#### [Exercise description]
Once the line with "(sh.toNat + 1)) ∧" is found in the entries below, repeat it and each following line exactly, up to and including the line with "e.ax a else". Add no other lines.

#### [Data records]
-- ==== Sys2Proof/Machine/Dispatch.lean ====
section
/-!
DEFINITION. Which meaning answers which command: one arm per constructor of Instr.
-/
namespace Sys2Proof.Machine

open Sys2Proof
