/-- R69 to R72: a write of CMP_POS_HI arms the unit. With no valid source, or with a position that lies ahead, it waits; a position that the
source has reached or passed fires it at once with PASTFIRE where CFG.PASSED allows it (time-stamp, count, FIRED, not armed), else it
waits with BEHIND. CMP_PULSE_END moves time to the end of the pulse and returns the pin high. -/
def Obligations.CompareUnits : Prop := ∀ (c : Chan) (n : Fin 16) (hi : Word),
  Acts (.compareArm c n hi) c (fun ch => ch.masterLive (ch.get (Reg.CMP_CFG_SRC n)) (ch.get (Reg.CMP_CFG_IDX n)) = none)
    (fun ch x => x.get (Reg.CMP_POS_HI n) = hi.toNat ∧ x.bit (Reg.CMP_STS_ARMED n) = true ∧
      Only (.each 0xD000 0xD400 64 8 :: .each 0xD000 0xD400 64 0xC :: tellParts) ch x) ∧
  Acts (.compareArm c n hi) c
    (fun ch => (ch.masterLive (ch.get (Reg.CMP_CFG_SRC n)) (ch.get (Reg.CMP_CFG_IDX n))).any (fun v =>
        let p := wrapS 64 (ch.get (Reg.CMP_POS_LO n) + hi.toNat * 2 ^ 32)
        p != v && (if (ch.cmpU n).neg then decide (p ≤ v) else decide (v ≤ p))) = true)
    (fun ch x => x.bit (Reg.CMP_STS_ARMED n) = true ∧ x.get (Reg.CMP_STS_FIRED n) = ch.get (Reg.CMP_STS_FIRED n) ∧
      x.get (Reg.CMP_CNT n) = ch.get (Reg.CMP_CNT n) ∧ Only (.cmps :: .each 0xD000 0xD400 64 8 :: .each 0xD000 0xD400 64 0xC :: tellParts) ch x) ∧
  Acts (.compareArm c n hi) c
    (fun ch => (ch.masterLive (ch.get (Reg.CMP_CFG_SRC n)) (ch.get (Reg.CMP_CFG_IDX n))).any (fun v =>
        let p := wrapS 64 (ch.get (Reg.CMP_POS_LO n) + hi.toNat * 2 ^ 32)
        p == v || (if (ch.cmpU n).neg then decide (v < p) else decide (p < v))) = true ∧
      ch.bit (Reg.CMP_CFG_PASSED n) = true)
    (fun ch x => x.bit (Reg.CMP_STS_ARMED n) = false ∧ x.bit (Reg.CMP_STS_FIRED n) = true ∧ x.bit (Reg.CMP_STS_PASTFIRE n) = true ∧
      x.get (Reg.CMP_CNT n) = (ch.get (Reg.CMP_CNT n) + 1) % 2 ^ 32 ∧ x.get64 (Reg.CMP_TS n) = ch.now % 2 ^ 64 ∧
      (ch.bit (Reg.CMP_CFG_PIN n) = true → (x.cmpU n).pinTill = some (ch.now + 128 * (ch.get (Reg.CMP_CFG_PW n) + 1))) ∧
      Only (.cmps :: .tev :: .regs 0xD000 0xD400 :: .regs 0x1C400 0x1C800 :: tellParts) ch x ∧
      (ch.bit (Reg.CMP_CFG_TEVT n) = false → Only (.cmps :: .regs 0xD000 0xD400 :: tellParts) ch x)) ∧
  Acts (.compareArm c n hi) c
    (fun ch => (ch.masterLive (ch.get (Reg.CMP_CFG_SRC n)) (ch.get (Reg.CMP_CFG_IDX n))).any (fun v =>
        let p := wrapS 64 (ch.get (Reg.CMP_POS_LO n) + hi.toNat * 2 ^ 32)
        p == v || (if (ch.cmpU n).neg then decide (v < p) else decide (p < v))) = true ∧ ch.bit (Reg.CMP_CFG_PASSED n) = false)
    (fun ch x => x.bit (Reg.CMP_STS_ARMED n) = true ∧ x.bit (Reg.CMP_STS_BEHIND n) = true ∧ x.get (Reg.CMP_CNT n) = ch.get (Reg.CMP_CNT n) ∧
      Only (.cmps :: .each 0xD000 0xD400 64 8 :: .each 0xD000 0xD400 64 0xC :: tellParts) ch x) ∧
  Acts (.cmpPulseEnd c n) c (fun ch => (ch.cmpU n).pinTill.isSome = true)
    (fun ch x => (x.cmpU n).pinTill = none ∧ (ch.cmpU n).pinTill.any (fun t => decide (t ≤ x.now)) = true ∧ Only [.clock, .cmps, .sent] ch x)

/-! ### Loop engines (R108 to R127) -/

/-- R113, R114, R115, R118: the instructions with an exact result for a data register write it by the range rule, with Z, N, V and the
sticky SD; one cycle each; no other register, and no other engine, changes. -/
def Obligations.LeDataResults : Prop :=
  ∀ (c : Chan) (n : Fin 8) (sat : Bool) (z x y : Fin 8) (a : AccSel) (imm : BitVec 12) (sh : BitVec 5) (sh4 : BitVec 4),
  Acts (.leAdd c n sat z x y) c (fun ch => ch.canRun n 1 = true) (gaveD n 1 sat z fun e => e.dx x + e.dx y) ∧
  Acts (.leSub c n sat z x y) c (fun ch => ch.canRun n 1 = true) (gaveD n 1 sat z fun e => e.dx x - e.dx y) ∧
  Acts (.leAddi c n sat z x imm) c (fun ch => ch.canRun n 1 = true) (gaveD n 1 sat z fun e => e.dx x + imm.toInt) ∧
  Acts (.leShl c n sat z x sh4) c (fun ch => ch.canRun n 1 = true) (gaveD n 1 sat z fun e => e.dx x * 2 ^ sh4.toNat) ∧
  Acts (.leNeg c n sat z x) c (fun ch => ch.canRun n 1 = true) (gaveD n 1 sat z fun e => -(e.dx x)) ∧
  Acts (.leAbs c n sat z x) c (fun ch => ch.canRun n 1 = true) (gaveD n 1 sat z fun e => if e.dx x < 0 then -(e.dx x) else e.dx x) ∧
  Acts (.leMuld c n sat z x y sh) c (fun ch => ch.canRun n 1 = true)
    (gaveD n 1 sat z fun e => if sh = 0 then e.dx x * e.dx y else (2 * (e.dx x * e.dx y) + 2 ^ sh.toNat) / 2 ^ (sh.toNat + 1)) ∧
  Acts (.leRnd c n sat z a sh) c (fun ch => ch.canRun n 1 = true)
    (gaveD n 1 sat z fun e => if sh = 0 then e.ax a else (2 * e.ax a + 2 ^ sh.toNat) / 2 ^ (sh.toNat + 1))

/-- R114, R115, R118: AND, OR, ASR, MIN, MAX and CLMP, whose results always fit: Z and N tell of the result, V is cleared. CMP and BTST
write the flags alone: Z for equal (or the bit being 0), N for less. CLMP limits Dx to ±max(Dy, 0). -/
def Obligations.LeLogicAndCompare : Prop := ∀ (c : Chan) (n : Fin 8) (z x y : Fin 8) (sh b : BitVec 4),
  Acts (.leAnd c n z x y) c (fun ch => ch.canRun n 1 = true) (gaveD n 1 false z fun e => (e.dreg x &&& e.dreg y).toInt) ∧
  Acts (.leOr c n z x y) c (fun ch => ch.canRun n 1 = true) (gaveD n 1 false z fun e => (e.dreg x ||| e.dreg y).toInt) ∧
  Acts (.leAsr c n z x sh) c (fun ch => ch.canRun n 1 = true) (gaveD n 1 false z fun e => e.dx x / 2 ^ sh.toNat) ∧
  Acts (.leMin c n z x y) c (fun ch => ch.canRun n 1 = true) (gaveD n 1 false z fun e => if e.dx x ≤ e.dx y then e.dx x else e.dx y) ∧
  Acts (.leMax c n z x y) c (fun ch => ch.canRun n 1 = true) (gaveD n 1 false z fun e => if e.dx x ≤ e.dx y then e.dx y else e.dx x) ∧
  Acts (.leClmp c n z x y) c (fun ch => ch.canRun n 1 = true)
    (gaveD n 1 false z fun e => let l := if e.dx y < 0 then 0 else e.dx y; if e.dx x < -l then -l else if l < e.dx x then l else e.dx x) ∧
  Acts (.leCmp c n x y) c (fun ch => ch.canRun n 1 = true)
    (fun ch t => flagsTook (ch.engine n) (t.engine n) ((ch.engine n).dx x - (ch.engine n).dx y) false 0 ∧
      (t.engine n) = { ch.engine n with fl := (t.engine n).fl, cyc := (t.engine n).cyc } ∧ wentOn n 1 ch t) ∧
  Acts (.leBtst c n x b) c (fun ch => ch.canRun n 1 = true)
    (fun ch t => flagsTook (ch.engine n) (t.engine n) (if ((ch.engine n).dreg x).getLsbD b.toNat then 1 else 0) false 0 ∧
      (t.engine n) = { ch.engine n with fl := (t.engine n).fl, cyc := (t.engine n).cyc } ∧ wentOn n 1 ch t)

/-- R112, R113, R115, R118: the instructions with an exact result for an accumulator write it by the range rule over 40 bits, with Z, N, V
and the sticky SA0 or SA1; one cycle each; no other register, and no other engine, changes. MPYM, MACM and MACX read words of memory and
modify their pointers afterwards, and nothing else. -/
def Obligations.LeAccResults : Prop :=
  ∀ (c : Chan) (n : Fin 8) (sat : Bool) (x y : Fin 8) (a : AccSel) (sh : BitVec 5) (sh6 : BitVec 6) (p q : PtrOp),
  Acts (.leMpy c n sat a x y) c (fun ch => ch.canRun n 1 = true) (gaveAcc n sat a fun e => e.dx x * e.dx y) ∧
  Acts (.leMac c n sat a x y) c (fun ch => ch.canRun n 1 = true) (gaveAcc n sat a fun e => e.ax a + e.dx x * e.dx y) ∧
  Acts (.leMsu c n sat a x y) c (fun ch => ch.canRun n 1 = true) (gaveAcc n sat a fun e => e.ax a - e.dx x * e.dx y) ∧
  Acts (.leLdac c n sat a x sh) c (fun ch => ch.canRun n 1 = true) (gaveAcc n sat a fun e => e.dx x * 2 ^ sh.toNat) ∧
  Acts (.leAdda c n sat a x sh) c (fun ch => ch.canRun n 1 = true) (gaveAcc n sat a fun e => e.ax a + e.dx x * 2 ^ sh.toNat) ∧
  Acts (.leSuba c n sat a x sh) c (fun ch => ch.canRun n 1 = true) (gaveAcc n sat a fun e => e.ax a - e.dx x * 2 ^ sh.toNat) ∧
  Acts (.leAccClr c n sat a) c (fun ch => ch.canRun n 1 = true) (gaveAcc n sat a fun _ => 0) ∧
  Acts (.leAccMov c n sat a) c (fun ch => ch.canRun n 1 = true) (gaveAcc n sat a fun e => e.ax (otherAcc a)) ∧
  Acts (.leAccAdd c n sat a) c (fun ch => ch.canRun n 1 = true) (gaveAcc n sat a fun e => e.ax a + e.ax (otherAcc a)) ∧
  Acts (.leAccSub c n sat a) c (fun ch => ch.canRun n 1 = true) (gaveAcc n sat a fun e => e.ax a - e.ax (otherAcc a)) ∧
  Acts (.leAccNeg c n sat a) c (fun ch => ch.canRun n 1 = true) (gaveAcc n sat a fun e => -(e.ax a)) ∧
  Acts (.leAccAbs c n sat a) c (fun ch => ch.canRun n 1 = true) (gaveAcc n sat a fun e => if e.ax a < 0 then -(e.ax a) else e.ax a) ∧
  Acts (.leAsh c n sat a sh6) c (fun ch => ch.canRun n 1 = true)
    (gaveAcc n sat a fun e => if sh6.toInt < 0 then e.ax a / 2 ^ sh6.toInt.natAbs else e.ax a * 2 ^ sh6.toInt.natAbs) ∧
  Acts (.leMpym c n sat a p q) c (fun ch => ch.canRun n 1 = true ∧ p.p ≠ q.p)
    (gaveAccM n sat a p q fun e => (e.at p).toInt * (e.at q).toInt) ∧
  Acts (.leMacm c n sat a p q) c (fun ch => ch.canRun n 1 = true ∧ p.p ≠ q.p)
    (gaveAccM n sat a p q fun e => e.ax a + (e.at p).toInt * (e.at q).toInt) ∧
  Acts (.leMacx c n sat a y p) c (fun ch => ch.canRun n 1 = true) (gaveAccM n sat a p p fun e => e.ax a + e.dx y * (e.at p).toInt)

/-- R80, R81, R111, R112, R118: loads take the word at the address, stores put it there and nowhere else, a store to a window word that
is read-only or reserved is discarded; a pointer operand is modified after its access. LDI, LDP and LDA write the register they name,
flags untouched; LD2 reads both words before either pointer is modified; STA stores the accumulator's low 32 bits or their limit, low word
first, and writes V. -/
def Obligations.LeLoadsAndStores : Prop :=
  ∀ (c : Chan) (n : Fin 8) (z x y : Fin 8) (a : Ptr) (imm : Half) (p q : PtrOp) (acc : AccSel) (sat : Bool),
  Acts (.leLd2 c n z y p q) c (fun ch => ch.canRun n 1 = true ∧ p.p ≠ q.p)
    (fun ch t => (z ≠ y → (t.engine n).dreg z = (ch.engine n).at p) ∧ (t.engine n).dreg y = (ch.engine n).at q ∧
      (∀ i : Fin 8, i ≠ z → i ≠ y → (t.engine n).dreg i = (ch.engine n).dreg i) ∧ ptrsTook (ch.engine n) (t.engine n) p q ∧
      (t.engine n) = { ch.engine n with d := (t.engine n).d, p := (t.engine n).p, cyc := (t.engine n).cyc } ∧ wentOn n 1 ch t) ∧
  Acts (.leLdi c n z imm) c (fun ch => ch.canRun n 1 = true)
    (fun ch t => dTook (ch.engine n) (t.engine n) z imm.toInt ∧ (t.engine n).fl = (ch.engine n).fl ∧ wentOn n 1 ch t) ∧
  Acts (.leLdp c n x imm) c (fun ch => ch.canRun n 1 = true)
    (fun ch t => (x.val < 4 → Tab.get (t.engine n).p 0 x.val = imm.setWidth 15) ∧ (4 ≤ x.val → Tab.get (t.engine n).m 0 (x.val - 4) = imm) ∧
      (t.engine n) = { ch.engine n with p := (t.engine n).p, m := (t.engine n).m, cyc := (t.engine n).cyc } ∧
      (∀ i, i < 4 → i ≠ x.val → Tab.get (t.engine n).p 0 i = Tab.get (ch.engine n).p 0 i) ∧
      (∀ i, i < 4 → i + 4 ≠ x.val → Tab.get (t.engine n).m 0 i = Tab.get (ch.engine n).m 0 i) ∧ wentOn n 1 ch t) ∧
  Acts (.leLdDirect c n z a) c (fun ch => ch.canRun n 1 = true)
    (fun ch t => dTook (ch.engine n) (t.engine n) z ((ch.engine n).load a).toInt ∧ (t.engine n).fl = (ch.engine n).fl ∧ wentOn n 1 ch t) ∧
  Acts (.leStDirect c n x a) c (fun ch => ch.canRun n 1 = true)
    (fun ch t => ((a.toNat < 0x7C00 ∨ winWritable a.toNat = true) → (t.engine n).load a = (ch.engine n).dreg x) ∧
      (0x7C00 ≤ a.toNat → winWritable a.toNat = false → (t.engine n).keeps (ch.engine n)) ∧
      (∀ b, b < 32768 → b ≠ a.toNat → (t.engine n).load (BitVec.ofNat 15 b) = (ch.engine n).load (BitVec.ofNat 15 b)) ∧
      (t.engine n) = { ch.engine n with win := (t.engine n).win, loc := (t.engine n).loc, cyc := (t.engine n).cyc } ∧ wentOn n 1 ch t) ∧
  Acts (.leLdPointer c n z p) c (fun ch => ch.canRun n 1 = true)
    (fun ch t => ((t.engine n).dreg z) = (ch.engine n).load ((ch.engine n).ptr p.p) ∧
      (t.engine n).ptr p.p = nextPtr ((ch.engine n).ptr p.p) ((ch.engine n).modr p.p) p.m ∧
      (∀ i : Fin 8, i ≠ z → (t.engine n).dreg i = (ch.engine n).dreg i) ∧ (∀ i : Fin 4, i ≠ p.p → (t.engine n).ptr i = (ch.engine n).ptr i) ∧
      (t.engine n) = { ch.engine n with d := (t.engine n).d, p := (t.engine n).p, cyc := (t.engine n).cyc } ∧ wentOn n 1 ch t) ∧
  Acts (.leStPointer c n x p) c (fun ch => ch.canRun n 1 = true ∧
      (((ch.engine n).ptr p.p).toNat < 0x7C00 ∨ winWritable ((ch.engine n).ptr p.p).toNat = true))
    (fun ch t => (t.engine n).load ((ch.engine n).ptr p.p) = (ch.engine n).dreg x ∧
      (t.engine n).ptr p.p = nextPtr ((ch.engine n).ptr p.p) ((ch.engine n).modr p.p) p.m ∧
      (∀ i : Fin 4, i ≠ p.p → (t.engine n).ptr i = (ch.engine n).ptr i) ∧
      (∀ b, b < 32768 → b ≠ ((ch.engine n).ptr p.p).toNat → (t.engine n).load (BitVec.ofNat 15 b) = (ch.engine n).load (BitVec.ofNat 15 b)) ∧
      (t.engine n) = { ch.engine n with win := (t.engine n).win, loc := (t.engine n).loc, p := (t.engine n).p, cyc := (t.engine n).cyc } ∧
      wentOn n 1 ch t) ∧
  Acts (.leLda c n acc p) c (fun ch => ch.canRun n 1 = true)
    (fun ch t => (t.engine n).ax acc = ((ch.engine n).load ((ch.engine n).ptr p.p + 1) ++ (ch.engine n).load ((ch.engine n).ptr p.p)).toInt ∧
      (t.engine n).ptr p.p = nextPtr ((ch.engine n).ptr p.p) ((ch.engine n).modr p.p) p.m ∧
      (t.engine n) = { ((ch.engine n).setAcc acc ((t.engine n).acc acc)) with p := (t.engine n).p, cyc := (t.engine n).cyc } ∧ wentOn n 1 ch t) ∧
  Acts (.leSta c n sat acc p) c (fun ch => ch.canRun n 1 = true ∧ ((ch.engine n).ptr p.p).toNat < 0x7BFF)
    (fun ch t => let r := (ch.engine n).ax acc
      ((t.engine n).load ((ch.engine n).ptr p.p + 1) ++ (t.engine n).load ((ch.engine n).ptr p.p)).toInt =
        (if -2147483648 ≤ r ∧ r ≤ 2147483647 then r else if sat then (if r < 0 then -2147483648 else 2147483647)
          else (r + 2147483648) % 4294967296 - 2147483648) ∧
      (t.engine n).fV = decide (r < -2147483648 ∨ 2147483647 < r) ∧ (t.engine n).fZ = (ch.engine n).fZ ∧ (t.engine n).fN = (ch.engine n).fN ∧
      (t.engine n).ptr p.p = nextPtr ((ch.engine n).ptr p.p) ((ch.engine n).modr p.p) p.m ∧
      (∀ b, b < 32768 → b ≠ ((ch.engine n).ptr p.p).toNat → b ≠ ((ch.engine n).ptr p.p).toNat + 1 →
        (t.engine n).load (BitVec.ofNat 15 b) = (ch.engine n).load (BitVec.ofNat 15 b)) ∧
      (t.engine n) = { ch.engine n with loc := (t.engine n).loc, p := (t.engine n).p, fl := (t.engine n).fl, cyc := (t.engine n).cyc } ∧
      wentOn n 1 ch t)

#### [The completed task]
    (gaveD n 1 sat z fun e => if sh = 0 then e.dx x * e.dx y else (2 * (e.dx x * e.dx y) + 2 ^ sh.toNat) / 2 ^ (sh.toNat + 1)) ∧
  Acts (.leRnd c n sat z a sh) c (fun ch => ch.canRun n 1 = true)
    (gaveD n 1 sat z fun e => if sh = 0 then e.ax a else (2 * e.ax a + 2 ^ sh.toNat) / 2 ^ (sh.toNat + 1))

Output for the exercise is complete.